TASK DIRECTIONS
Using the entries that follow, state how many lines contain "wbytes", with no other words.

MATERIAL PROVIDED
-- ==== Sys2Proof/Laws/KeptModeOps.lean ====
section
/-! SUPPORT. `Kept` for the functions of Machine/ModeOps.lean. -/

namespace Sys2Proof.Machine

open Sys2Proof

theorem State.followDegraded_kept (s : State) : Kept s (State.followDegraded s) := by
  unfold State.followDegraded
  with_reducible refine Kept.ite (fun _ => ?_) (fun _ => ?_)
  with_reducible refine Kept.trans ?_ (State.setMode_kept _ _)
  with_reducible exact Kept.refl _
  with_reducible exact Kept.refl _

theorem State.gateRegion_kept (s : State) (on : Bool) (r : Nat) : Kept s (State.gateRegion s on r) := by
  unfold State.gateRegion
  with_reducible refine Kept.trans ?_ (State.wrAt_kept _ _ _ _)
  with_reducible exact Kept.refl _

theorem State.gateAll_kept (s : State) (on : Bool) : Kept s (State.gateAll s on) := by
  unfold State.gateAll
  with_reducible refine Kept.trans ?_ (Kept.foldl _ _ _ ?_)
  with_reducible exact Kept.refl _
  intro _ _
  with_reducible refine Kept.trans ?_ (State.gateRegion_kept _ _ _)
  with_reducible exact Kept.refl _

end Sys2Proof.Machine
end

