theorem execPackFifoWrite_kept (port data : Nat) (wend : Bool) (wbytes : Nat) (s : State) :
    Kept s (stateOf (execPackFifoWrite port data wend wbytes s) s) := by
  unfold execPackFifoWrite
  refine Kept.next ?_
  with_reducible refine Kept.ite (fun _ => ?_) (fun _ => ?_)
  dsimp only
  with_reducible refine Kept.ite (fun _ => ?_) (fun _ => ?_)
  with_reducible refine Kept.trans ?_ (State.setPack_kept _ _ _)
  with_reducible refine Kept.trans ?_ (State.wrAt_kept _ _ _ _)
  with_reducible exact Kept.refl _
  with_reducible refine Kept.trans ?_ (State.setPack_kept _ _ _)
  with_reducible exact Kept.refl _
  with_reducible exact Kept.refl _

theorem State.takePacketWord_kept (s : State) (port g w : Nat) (y : PackFifo) : Kept s (State.takePacketWord s port g w y) := by
  unfold State.takePacketWord
  dsimp only
  with_reducible refine Kept.ite (fun _ => ?_) (fun _ => ?_)
  with_reducible refine Kept.trans ?_ (State.setPack_kept _ _ _)
  with_reducible exact Kept.refl _
  with_reducible refine Kept.ite (fun _ => ?_) (fun _ => ?_)
  with_reducible refine Kept.ite (fun _ => ?_) (fun _ => ?_)
  with_reducible refine Kept.trans ?_ (State.setPack_kept _ _ _)
  with_reducible refine Kept.trans ?_ (State.storePut_kept _ _ _)
  with_reducible exact Kept.refl _
  with_reducible refine Kept.trans ?_ (State.setPack_kept _ _ _)
  with_reducible refine Kept.trans ?_ (State.storePut_kept _ _ _)
  with_reducible refine Kept.trans ?_ (State.takeSlots_kept _ _ _)
  with_reducible exact Kept.refl _
  split
  with_reducible refine Kept.ite (fun _ => ?_) (fun _ => ?_)
  with_reducible refine Kept.trans ?_ (State.stall_kept _ _)
  with_reducible exact Kept.refl _
  with_reducible exact Kept.refl _
  with_reducible exact Kept.refl _

theorem execPackFifoReaderTake_kept (port : Nat) (s : State) : Kept s (stateOf (execPackFifoReaderTake port s) s) := by
  unfold execPackFifoReaderTake
  refine Kept.next ?_
  dsimp only
  with_reducible refine Kept.ite (fun _ => ?_) (fun _ => ?_)
  with_reducible exact Kept.refl _
  split
  with_reducible refine Kept.trans ?_ (State.takePacketWord_kept _ _ _ _ _)
  with_reducible exact Kept.refl _
  with_reducible refine Kept.ite (fun _ => ?_) (fun _ => ?_)
  with_reducible refine Kept.mk_same ?_ rfl rfl rfl rfl rfl
  with_reducible refine Kept.trans ?_ (State.setPack_kept _ _ _)
  with_reducible exact Kept.refl _
  with_reducible exact Kept.refl _
  with_reducible refine Kept.ite (fun _ => ?_) (fun _ => ?_)
  with_reducible refine Kept.trans ?_ (State.setPack_kept _ _ _)
  with_reducible refine Kept.trans ?_ (State.storePut_kept _ _ _)
  with_reducible exact Kept.refl _
  with_reducible refine Kept.trans ?_ (State.setPack_kept _ _ _)
  with_reducible refine Kept.trans ?_ (State.addrRefuse_kept _ _ _)
  with_reducible exact Kept.refl _
  with_reducible refine Kept.trans ?_ (State.setPack_kept _ _ _)
  with_reducible exact Kept.refl _

theorem State.packTicket_kept (s : State) (g : Nat) (slots : List Nat) (c : PackClosed) :
    Kept s (State.packTicket s g slots c).2 := by
  unfold State.packTicket
  dsimp only
  with_reducible refine Kept.trans ?_ (State.createTicket_kept _ _)
  with_reducible exact Kept.refl _

theorem State.packCount_kept (s : State) (p : Nat) (c : PackClosed) : Kept s (State.packCount s p c) := by
  unfold State.packCount
  dsimp only
  with_reducible refine Kept.ite (fun _ => ?_) (fun _ => ?_)
  with_reducible refine Kept.trans ?_ (State.addSatAt_kept _ _ _ _)
  with_reducible exact Kept.refl _
  with_reducible refine Kept.trans ?_ (State.postLimited_kept _ _ _ _ _ _)
  with_reducible refine Kept.trans ?_ (State.wr_kept _ _ _)
  with_reducible refine Kept.trans ?_ (State.addSatAt_kept _ _ _ _)
  with_reducible refine Kept.trans ?_ (State.addSatAt_kept _ _ _ _)
  with_reducible exact Kept.refl _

WRITTEN RESPONSE
2